**Required action**:
Of the lines below, write out exactly those from the line with "(s.tile d p).flipOn (fld" through the line with "each advances TILE_SP_ADDR", both included, and skip the rest.

**Material to process**:

/-- A permitted write of LINK_RXERR0 of link n is in force at once; one of LINK_CFG stages the fields of the word that
name no reserved encoding, leaves the value in force, and raises waymark REFUSED with the register and the value
exactly when a field named one; both answer OK and change no other register but the master's toll count. A write to
any register of regions 0 and 1 by a master that is served but not permitted, of a word that is not the master's own
(a per-master word of which the master has no instance included, log entry 60), ends DENIED: no register changes but
the master's toll count and the two words in which its die records the response with its address, nothing is staged,
and the last waymark is DENIED with the master's code and the register. A write to an address of those regions at
which no table names a register, or at which the permitted master has no instance of one, ends NOTARGET, recorded in
the same way. (R1, R2, R4, R5, R7, R395, R537, R678) -/
def Obligations.RegisterWriteByClass : Prop :=
  ∀ (s : State) (m n a : Nat) (w : Word), masterOk m = true → n < 512 → a < 0x2_0000_0000 →
    (Permitted m (aLink n 8) s →
      ∃ t, exec (.registerWrite m (aLink n 8) w) s = .next t ∧ t.rd (aLink n 8) = w ∧ t.staged = s.staged ∧
        RegsOnly m (fun q => q = aLink n 8) [] s t) ∧
    (Permitted m (aLink n 0) s →
      ∃ t, exec (.registerWrite m (aLink n 0) w) s = .next t ∧ RegsOnly m (fun _ => False) [] s t ∧
        t.staged = stageAdd s.staged (aLink n 0) (maskOf 4 2 ||| (if fld w 1 0 = 3 then 0 else maskOf 1 0) |||
          (if fld w 14 5 = 0 then 0 else maskOf 14 5) ||| (if fld w 16 15 = 3 then 0 else maskOf 16 15)) w ∧
        (if fld w 1 0 = 3 ∨ fld w 14 5 = 0 ∨ fld w 16 15 = 3 then
          ∃ k, t.marks.getLast? = some k ∧ k.code = 0x011 ∧ k.die = n / 64 ∧ k.kind = 2 ∧ k.index = n ∧
            k.d0 = wd (aLink n 0) ∧ k.d1 = w
         else ∀ k ∈ t.marks, k ∈ s.marks ∨ k.code = 0x031)) ∧
    (Served m a s → regNamed a = true → (∀ (b : Block) (r : RegSpec) (k : Nat), regAt m a = some (b, r, k) → r.perMaster = false) →
      s.mayWrite m a = false →
      ∃ t x, exec (.registerWrite m a w) s = .next t ∧
        RegsBut (fun q => q = aToll m ∨ q = aDie (masterDie m) 0x124 ∨ q = aDie (masterDie m) 0x125) s t ∧
        t.rd (aDie (masterDie m) 0x124) = wd a ∧ t.rf (aDie (masterDie m) 0x125) 2 0 = 3 ∧
        t.rf (aDie (masterDie m) 0x125) 10 3 = masterCode m ∧ t.staged = s.staged ∧ t.mile = s.mile ∧
        t.going = s.going ∧ t.tiles = s.tiles ∧ AccessKept s t ∧ t.out = s.out ++ [.resp m 3 []] ∧
        t.marks.getLast? = some x ∧ x.code = 0x010 ∧ x.d0 = wd (masterCode m) ∧ x.d1 = wd a) ∧
    (Served m a s → regAt m a = none → regNamed a = false ∨ s.mayWrite m a = true →
      ∃ t, exec (.registerWrite m a w) s = .next t ∧
        RegsBut (fun q => q = aToll m ∨ q = aDie (masterDie m) 0x124 ∨ q = aDie (masterDie m) 0x125) s t ∧
        t.rd (aDie (masterDie m) 0x124) = wd a ∧ t.rf (aDie (masterDie m) 0x125) 2 0 = 2 ∧
        t.rf (aDie (masterDie m) 0x125) 10 3 = masterCode m ∧ t.staged = s.staged ∧ t.tiles = s.tiles ∧
        AccessKept s t ∧ t.out = s.out ++ [.resp m 2 []])

/-- A permitted write of TILE_COMMIT with GO = 1 holds everything the tile has staged for the next milestone, stages
nothing on, and shows PENDING; every tile register but TILE_COMMIT stays. A permitted write of TILE_DBELL sets its
message and the pending doorbell and changes no other tile register. Both leave every other tile and every store.
(R8, R10, R266, Table 7.8) -/
def Obligations.TileCommitAndDoorbell : Prop :=
  ∀ (s : State) (m d p : Nat) (w : Word), masterOk m = true → d < 8 → p < 73 → TileServed m d p s →
    (s.mayWrite m (aTile d p 0x3F) = true → bitOf w 0 = true →
      ∃ t, exec (.tileCommit m d p w) s = .next t ∧ TileAnswered m d p [] s t ∧
        bitOf ((t.tile d p).ior 0x3F) 1 = true ∧ (t.tile d p).staged = [] ∧
        (t.tile d p).going = stageAll (s.tile d p).going (s.tile d p).staged ∧
        ∀ q, q ≠ 0x3F → (t.tile d p).ior q = (s.tile d p).ior q) ∧
    (s.mayWrite m (aTile d p 8) = true →
      ∃ t, exec (.dbellWrite m d p w) s = .next t ∧ TileAnswered m d p [] s t ∧ (t.tile d p).ior 8 = w ∧
        bitOf ((t.tile d p).ior 7) 0 = true ∧
        ∀ q, q ≠ 7 → q ≠ 8 → (t.tile d p).ior q = (s.tile d p).ior q)

/-- A permitted write of TILE_POP discards, with DROPLK, the head word of each of the four lookup streams whose bit is
1, and with DROPIN the head word of each of the eight inbounds whose bit is 1, leaving the words behind them and
every other port in order, no tile register and nothing else. (R264, R281) -/
def Obligations.PopDiscardsHeads : Prop :=
  ∀ (s : State) (m d p : Nat) (w : Word), masterOk m = true → d < 8 → p < 73 → TileServed m d p s →
    s.mayWrite m (aTile d p 0x2C) = true →
    (∃ t, exec (.droplk m d p w) s = .next t ∧ TileAnswered m d p [] s t ∧ (t.tile d p).io = (s.tile d p).io ∧
      (t.tile d p).inb = (s.tile d p).inb ∧
      ∀ i, i < 4 → (t.tile d p).lkw.filter (fun (x : WordAt) => x.port == i) =
        if bitOf w i then ((s.tile d p).lkw.filter (fun (x : WordAt) => x.port == i)).tail
        else (s.tile d p).lkw.filter (fun (x : WordAt) => x.port == i)) ∧
    ∃ t, exec (.dropin m d p w) s = .next t ∧ TileAnswered m d p [] s t ∧ (t.tile d p).io = (s.tile d p).io ∧
      (t.tile d p).lkw = (s.tile d p).lkw ∧
      ∀ i, i < 8 → (t.tile d p).inb.filter (fun (x : WordAt) => x.port == i) =
        if bitOf w (4 + i) then ((s.tile d p).inb.filter (fun (x : WordAt) => x.port == i)).tail
        else (s.tile d p).inb.filter (fun (x : WordAt) => x.port == i)

/-- A write of TILE_TCR from outside the tile by a permitted master leaves the tile as it is and raises a DENIED
waymark, unless the tile is halted, or not placed with PWR_TDAT.STATE free or retired; then TCR holds at once the
bits of the word that its table gives it (RIG only with a pair partner), and no other tile register changes. That
the discarded write is answered DENIED (response 3) is the model's reading (log entry 30), and that a warden counts
as not placed and free its choice (log entry 98). (R292) -/
def Obligations.TcrWriteFromOutside : Prop :=
  ∀ (s : State) (m d p : Nat) (w : Word), masterOk m = true → d < 8 → p < 73 → TileServed m d p s →
    s.mayWrite m (aTile d p 0) = true →
    ∃ t, exec (.tileTcrWrite m d p w) s = .next t ∧ TilesBut (tkey d p) s t ∧ AccessKept s t ∧
      if (s.tile d p).phase = .halt ∨ ((s.tile d p).placed = false ∧ (s.tileFlag d p = 0 ∨ s.tileFlag d p = 4)) then
        (t.tile d p).tcr = (if (s.partner d p).isSome then w &&& 0x0FFFF3FFF else putFld (w &&& 0x0FFFF3FFF) 7 7 0) ∧
        (∀ q, q ≠ 0 → (t.tile d p).ior q = (s.tile d p).ior q) ∧ t.out = s.out ++ [.resp m 0 []]
      else t.tiles = s.tiles ∧ t.out = s.out ++ [.resp m 3 []] ∧
        ∃ k, t.marks.getLast? = some k ∧ k.code = 0x010 ∧ k.d0 = wd (masterCode m) ∧ k.d1 = wd (aTile d p 0)

/-- With no armed flip mask over it, a permitted write of TILE_POISON with GO = 1 leaves in the granule named its data
bits, corrected if they were correctable, with the poison mark; TILE_MEMUE and every other granule stay. (R349) -/
def Obligations.PoisonMarksGranule : Prop :=
  ∀ (s : State) (m d p : Nat) (w : Word), masterOk m = true → d < 8 → p < 73 → TileServed m d p s →
    s.mayWrite m (aTile d p 0x1C) = true → granNameOk p w = true → bitOf w 17 = true →
    (s.tile d p).flipOn (fld w 16 14) (fld w 13 0) = false →
    ∃ t, exec (.poison m d p w) s = .next t ∧ TileAnswered m d p [] s t ∧
      (t.tile d p).gr (fld w 16 14) (fld w 13 0) =
        eccPoison (eccClass (memCode (fld w 16 14)) ((s.tile d p).gr (fld w 16 14) (fld w 13 0))).2 ∧
      (t.tile d p).ior 0x12 = (s.tile d p).ior 0x12 ∧
      ∀ k, k ≠ (s.tile d p).gkey (fld w 16 14) (fld w 13 0) →
        SMap.get (fun _ => 0) (t.tile d p).gran k = SMap.get (fun _ => 0) (s.tile d p).gran k

/-- A served read of TILE_SP_DATA of a granule that is a codeword answers its four bytes little-endian; a permitted
write, outside the active bank or at P0, with no flip mask armed, stores the four bytes, so that the granule at that
place is the codeword of data that hold them; a write into the active bank at P1 ends DENIED and changes no memory;
each advances TILE_SP_ADDR by one word, wrapping within the bank, and leaves the other tiles and stores. That a
discarded write is answered DENIED and advances the address is the model's reading (log entry 30). A served read
answers the word in force that DIE_NET_IDX (or DRAM_RPX) names; a permitted write stages that word and leaves the
one in force; after either, with INC = 1, the index (of DRAM_RPX the word, then the profile) has advanced by one; no
other register changes but the master's toll count. That a write advances the index too is the model's reading (log
entry 61). (R192, R175, R401, R496, R519) -/
def Obligations.IndexedDataAccess : Prop :=
  (∀ (s : State) (m d p : Nat) (w : Word), masterOk m = true → d < 8 → p < 73 → TileServed m d p s →
    (∀ x : BitVec 72, (s.tile d p).gr 3 ((s.tile d p).spOff / 8) = eccEncode x →
      ∃ t, exec (.tileSpData m d p false w) s = .next t ∧
        TileAnswered m d p [wd (fld x (8 * ((s.tile d p).spOff % 8) + 31) (8 * ((s.tile d p).spOff % 8)))] s t ∧
        (t.tile d p).iof 0x40 11 2 = ((s.tile d p).iof 0x40 11 2 + 1) % 1024 ∧ (t.tile d p).gran = (s.tile d p).gran) ∧
    (s.mayWrite m (aTile d p 0x41) = true → (s.tile d p).sealedCode 3 (s.tile d p).spOff = false →
      (∀ i, (s.tile d p).flipOn 3 i = false) →
      ∀ x : BitVec 72, (s.tile d p).gr 3 ((s.tile d p).spOff / 8) = eccEncode x →
      ∃ t, exec (.tileSpData m d p true w) s = .next t ∧ TileAnswered m d p [] s t ∧
        (t.tile d p).iof 0x40 11 2 = ((s.tile d p).iof 0x40 11 2 + 1) % 1024 ∧
        (t.tile d p).gr 3 ((s.tile d p).spOff / 8) =
          eccEncode (putFld x (8 * ((s.tile d p).spOff % 8) + 31) (8 * ((s.tile d p).spOff % 8)) (fld w 31 0))) ∧
    (s.mayWrite m (aTile d p 0x41) = true → (s.tile d p).sealedCode 3 (s.tile d p).spOff = true →
      ∃ t, exec (.tileSpData m d p true w) s = .next t ∧ t.out = s.out ++ [.resp m 3 []] ∧
        TilesBut (tkey d p) s t ∧ AccessKept s t ∧ (t.tile d p).gran = (s.tile d p).gran ∧
        (t.tile d p).iof 0x40 11 2 = ((s.tile d p).iof 0x40 11 2 + 1) % 1024)) ∧
  (∀ (s : State) (m d : Nat) (w : Word), masterOk m = true → d < 8 →
    (Served m (aDie d 0x101) s →
      ∃ t, exec (.netDataAccess m d false w) s = .next t ∧
        RegsOnly m (fun q => q = aDie d 0x100) [s.rd (s.netPlace d).1] s t ∧
        t.rf (aDie d 0x100) 11 0 = (s.rf (aDie d 0x100) 11 0 + natB (s.rb (aDie d 0x100) 20)) % 4096) ∧
    (Permitted m (aDie d 0x101) s →
      ∃ t, exec (.netDataAccess m d true w) s = .next t ∧ RegsOnly m (fun q => q = aDie d 0x100) [] s t ∧
        t.staged = stageAdd s.staged (s.netPlace d).1 (s.netPlace d).2 w ∧
        t.rf (aDie d 0x100) 11 0 = (s.rf (aDie d 0x100) 11 0 + natB (s.rb (aDie d 0x100) 20)) % 4096) ∧
    (Served m (aDram d 0x21) s →
      ∃ t, exec (.rpdAccess m d false w) s = .next t ∧
        RegsOnly m (fun q => q = aDram d 0x20) [s.rd (s.profPlace d).1] s t ∧
        4 * t.rf (aDram d 0x20) 5 0 + t.rf (aDram d 0x20) 7 6 =
          (4 * s.rf (aDram d 0x20) 5 0 + s.rf (aDram d 0x20) 7 6 + natB (s.rb (aDram d 0x20) 8)) % 256) ∧
    (Permitted m (aDram d 0x21) s →
      ∃ t, exec (.rpdAccess m d true w) s = .next t ∧ RegsOnly m (fun q => q = aDram d 0x20) [] s t ∧
        t.staged = stageAdd s.staged (s.profPlace d).1 (s.profPlace d).2 w ∧
        4 * t.rf (aDram d 0x20) 5 0 + t.rf (aDram d 0x20) 7 6 =
          (4 * s.rf (aDram d 0x20) 5 0 + s.rf (aDram d 0x20) 7 6 + natB (s.rb (aDram d 0x20) 8)) % 256))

**Exercise result**:
    (s.tile d p).flipOn (fld w 16 14) (fld w 13 0) = false →
    ∃ t, exec (.poison m d p w) s = .next t ∧ TileAnswered m d p [] s t ∧
      (t.tile d p).gr (fld w 16 14) (fld w 13 0) =
        eccPoison (eccClass (memCode (fld w 16 14)) ((s.tile d p).gr (fld w 16 14) (fld w 13 0))).2 ∧
      (t.tile d p).ior 0x12 = (s.tile d p).ior 0x12 ∧
      ∀ k, k ≠ (s.tile d p).gkey (fld w 16 14) (fld w 13 0) →
        SMap.get (fun _ => 0) (t.tile d p).gran k = SMap.get (fun _ => 0) (s.tile d p).gran k

/-- A served read of TILE_SP_DATA of a granule that is a codeword answers its four bytes little-endian; a permitted
write, outside the active bank or at P0, with no flip mask armed, stores the four bytes, so that the granule at that
place is the codeword of data that hold them; a write into the active bank at P1 ends DENIED and changes no memory;
each advances TILE_SP_ADDR by one word, wrapping within the bank, and leaves the other tiles and stores. That a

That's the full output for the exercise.